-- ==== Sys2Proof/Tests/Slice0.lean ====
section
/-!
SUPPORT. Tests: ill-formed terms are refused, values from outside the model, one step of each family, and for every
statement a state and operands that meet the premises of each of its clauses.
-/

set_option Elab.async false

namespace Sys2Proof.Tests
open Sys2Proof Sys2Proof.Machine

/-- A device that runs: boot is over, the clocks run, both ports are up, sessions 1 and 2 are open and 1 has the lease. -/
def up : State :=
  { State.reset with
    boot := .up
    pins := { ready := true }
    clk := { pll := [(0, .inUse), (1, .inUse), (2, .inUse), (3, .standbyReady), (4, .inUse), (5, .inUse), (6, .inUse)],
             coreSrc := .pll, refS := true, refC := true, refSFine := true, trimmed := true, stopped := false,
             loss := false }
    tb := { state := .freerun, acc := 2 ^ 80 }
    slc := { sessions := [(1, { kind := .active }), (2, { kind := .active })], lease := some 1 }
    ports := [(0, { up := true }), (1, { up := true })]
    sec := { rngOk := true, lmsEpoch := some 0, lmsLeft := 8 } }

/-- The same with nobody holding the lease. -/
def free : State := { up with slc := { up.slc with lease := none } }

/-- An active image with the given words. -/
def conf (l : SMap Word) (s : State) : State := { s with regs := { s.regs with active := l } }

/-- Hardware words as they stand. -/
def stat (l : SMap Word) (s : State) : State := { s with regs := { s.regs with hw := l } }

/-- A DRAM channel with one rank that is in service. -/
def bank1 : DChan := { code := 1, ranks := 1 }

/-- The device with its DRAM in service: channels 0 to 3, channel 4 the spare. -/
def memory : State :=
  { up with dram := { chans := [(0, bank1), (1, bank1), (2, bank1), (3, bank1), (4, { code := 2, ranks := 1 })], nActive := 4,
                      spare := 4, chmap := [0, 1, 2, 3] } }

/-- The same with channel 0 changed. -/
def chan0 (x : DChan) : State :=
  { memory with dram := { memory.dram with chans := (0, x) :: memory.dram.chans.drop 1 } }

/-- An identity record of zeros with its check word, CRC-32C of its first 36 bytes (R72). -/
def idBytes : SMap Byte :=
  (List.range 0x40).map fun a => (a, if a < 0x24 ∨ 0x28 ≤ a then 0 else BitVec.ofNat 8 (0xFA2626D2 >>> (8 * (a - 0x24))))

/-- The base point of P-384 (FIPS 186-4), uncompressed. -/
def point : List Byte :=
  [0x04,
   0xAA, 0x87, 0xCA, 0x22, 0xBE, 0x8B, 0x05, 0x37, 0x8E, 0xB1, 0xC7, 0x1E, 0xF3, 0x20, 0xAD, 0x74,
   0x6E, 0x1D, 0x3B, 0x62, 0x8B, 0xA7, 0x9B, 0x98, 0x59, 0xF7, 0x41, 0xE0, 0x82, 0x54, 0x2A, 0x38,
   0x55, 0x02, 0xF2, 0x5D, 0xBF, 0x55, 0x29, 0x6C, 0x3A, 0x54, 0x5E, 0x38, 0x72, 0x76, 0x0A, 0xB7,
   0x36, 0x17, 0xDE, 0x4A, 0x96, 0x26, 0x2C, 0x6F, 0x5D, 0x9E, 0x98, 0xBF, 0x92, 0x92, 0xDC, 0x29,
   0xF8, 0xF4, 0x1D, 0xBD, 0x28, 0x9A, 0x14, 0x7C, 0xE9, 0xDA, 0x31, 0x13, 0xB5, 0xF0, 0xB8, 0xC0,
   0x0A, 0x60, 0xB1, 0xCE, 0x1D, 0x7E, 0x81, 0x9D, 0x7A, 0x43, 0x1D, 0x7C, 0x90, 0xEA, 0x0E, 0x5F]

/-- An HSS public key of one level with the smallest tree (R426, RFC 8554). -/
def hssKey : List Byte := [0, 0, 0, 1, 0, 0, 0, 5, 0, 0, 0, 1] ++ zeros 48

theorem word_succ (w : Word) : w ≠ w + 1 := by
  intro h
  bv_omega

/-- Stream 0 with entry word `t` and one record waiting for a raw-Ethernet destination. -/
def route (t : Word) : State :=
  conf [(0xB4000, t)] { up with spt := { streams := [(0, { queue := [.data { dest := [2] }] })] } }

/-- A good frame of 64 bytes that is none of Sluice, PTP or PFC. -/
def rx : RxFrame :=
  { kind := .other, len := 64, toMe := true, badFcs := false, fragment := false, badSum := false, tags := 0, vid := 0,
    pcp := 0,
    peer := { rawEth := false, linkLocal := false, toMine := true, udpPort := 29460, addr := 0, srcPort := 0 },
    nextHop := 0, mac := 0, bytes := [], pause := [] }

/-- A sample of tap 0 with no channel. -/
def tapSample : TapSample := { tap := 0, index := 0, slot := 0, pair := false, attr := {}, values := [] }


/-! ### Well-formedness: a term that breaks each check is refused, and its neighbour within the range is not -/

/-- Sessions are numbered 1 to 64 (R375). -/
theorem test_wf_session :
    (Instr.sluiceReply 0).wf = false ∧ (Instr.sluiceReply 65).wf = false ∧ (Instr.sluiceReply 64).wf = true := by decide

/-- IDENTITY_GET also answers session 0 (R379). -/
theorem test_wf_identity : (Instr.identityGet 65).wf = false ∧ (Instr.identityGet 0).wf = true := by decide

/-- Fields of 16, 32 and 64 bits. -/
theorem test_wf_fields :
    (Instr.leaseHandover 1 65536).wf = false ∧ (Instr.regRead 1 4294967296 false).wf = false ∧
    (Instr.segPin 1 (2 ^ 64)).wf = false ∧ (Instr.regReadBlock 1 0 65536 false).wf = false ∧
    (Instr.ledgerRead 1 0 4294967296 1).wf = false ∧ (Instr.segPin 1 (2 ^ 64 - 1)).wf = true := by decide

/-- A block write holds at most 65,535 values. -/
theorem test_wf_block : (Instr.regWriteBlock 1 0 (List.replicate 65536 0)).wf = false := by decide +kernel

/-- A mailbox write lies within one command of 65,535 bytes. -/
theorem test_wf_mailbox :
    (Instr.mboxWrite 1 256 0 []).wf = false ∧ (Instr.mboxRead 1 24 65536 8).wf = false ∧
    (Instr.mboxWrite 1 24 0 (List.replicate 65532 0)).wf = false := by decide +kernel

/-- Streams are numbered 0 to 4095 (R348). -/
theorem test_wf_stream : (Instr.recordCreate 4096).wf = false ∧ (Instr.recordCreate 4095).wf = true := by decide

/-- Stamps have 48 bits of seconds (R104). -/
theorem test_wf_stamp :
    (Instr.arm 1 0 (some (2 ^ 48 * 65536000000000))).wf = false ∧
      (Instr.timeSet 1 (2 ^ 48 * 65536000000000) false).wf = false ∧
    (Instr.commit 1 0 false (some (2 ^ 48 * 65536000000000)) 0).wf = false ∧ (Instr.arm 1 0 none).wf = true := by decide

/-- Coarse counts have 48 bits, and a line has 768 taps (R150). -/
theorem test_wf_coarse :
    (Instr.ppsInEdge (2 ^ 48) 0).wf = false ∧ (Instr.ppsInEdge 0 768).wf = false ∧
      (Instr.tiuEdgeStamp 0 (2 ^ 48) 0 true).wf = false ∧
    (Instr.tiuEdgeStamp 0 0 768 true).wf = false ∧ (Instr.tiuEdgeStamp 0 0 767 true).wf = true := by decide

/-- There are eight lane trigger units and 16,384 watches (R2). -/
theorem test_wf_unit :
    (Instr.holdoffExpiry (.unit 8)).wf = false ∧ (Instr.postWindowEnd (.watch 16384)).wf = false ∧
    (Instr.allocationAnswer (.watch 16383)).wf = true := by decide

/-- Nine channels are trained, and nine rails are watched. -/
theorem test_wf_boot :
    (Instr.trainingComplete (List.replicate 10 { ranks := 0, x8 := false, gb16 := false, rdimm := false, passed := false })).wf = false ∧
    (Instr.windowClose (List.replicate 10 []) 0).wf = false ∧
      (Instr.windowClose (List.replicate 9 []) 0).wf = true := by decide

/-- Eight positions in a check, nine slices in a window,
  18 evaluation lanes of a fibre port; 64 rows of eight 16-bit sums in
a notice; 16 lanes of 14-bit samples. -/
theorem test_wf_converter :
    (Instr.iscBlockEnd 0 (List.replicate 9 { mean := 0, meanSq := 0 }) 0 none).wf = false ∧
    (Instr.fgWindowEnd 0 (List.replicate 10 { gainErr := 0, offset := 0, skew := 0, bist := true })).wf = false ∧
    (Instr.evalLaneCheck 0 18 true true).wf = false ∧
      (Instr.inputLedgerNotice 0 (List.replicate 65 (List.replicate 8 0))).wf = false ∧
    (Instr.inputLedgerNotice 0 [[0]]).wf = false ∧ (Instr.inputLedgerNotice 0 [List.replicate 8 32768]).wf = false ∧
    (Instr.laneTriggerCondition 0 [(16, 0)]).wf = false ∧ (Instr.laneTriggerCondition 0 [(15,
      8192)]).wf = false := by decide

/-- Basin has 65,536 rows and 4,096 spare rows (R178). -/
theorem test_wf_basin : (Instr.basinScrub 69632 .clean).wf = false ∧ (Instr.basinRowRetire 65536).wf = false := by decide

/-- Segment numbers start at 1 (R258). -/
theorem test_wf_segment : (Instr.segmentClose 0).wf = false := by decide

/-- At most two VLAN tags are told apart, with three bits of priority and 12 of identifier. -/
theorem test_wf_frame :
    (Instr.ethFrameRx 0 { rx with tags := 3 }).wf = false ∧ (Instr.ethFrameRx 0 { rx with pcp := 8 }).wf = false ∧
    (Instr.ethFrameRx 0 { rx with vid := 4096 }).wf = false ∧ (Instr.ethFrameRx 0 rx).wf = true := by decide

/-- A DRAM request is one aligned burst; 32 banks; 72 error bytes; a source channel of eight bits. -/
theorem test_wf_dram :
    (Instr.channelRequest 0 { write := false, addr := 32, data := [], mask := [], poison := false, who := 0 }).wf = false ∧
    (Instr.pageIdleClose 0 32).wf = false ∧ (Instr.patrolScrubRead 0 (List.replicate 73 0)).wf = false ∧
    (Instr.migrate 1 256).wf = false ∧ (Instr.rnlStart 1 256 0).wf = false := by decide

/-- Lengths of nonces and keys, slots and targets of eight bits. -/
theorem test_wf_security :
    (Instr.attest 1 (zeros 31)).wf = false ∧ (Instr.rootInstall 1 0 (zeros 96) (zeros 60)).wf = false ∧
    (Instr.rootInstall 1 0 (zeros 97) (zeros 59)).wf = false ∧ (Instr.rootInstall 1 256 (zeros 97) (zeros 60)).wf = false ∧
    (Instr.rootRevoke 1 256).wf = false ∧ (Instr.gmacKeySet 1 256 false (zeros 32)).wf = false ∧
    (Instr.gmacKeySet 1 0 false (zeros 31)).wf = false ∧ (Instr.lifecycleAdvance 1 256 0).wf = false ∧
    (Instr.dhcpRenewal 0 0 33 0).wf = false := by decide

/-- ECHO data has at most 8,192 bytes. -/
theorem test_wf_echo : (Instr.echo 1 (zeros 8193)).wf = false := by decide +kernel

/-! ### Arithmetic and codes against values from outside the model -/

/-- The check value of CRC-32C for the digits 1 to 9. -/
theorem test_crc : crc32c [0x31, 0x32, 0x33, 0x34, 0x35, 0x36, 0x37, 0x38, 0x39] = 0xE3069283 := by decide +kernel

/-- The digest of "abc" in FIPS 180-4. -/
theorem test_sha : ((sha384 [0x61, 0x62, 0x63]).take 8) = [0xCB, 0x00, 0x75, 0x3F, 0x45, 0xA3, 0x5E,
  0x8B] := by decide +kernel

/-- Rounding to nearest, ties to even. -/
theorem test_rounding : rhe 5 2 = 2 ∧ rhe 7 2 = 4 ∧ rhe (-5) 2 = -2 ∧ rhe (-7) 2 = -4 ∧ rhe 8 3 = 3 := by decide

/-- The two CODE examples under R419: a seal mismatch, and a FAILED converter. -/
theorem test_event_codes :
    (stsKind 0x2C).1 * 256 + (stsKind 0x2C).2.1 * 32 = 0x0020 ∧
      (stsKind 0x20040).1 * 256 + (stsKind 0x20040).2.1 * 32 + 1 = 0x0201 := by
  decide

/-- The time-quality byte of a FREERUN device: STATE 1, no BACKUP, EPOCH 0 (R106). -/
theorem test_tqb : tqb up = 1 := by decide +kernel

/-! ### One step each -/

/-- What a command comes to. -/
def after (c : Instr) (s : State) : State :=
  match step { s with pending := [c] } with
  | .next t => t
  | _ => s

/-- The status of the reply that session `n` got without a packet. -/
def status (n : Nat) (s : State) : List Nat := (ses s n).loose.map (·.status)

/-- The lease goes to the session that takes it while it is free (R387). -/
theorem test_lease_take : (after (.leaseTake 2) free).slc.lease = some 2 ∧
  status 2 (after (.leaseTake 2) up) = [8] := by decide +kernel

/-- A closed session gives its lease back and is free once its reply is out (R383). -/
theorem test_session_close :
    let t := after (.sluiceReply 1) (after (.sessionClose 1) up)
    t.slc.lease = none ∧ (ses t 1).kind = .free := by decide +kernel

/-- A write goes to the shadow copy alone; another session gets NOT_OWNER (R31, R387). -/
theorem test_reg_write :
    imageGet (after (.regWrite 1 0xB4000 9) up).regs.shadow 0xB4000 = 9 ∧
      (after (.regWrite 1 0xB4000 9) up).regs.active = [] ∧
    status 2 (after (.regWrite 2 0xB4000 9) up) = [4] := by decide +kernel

───

*WHAT THE EXERCISE ASKS*
Please copy, exactly as written, every line in the listing above from the line with "write := false, addr" up to and including the line with "0x8B] := by decide +kernel".

*EXERCISE OUTPUT*
    (Instr.channelRequest 0 { write := false, addr := 32, data := [], mask := [], poison := false, who := 0 }).wf = false ∧
    (Instr.pageIdleClose 0 32).wf = false ∧ (Instr.patrolScrubRead 0 (List.replicate 73 0)).wf = false ∧
    (Instr.migrate 1 256).wf = false ∧ (Instr.rnlStart 1 256 0).wf = false := by decide

/-- Lengths of nonces and keys, slots and targets of eight bits. -/
theorem test_wf_security :
    (Instr.attest 1 (zeros 31)).wf = false ∧ (Instr.rootInstall 1 0 (zeros 96) (zeros 60)).wf = false ∧
    (Instr.rootInstall 1 0 (zeros 97) (zeros 59)).wf = false ∧ (Instr.rootInstall 1 256 (zeros 97) (zeros 60)).wf = false ∧
    (Instr.rootRevoke 1 256).wf = false ∧ (Instr.gmacKeySet 1 256 false (zeros 32)).wf = false ∧
    (Instr.gmacKeySet 1 0 false (zeros 31)).wf = false ∧ (Instr.lifecycleAdvance 1 256 0).wf = false ∧
    (Instr.dhcpRenewal 0 0 33 0).wf = false := by decide

/-- ECHO data has at most 8,192 bytes. -/
theorem test_wf_echo : (Instr.echo 1 (zeros 8193)).wf = false := by decide +kernel

/-! ### Arithmetic and codes against values from outside the model -/

/-- The check value of CRC-32C for the digits 1 to 9. -/
theorem test_crc : crc32c [0x31, 0x32, 0x33, 0x34, 0x35, 0x36, 0x37, 0x38, 0x39] = 0xE3069283 := by decide +kernel

/-- The digest of "abc" in FIPS 180-4. -/
theorem test_sha : ((sha384 [0x61, 0x62, 0x63]).take 8) = [0xCB, 0x00, 0x75, 0x3F, 0x45, 0xA3, 0x5E,
  0x8B] := by decide +kernel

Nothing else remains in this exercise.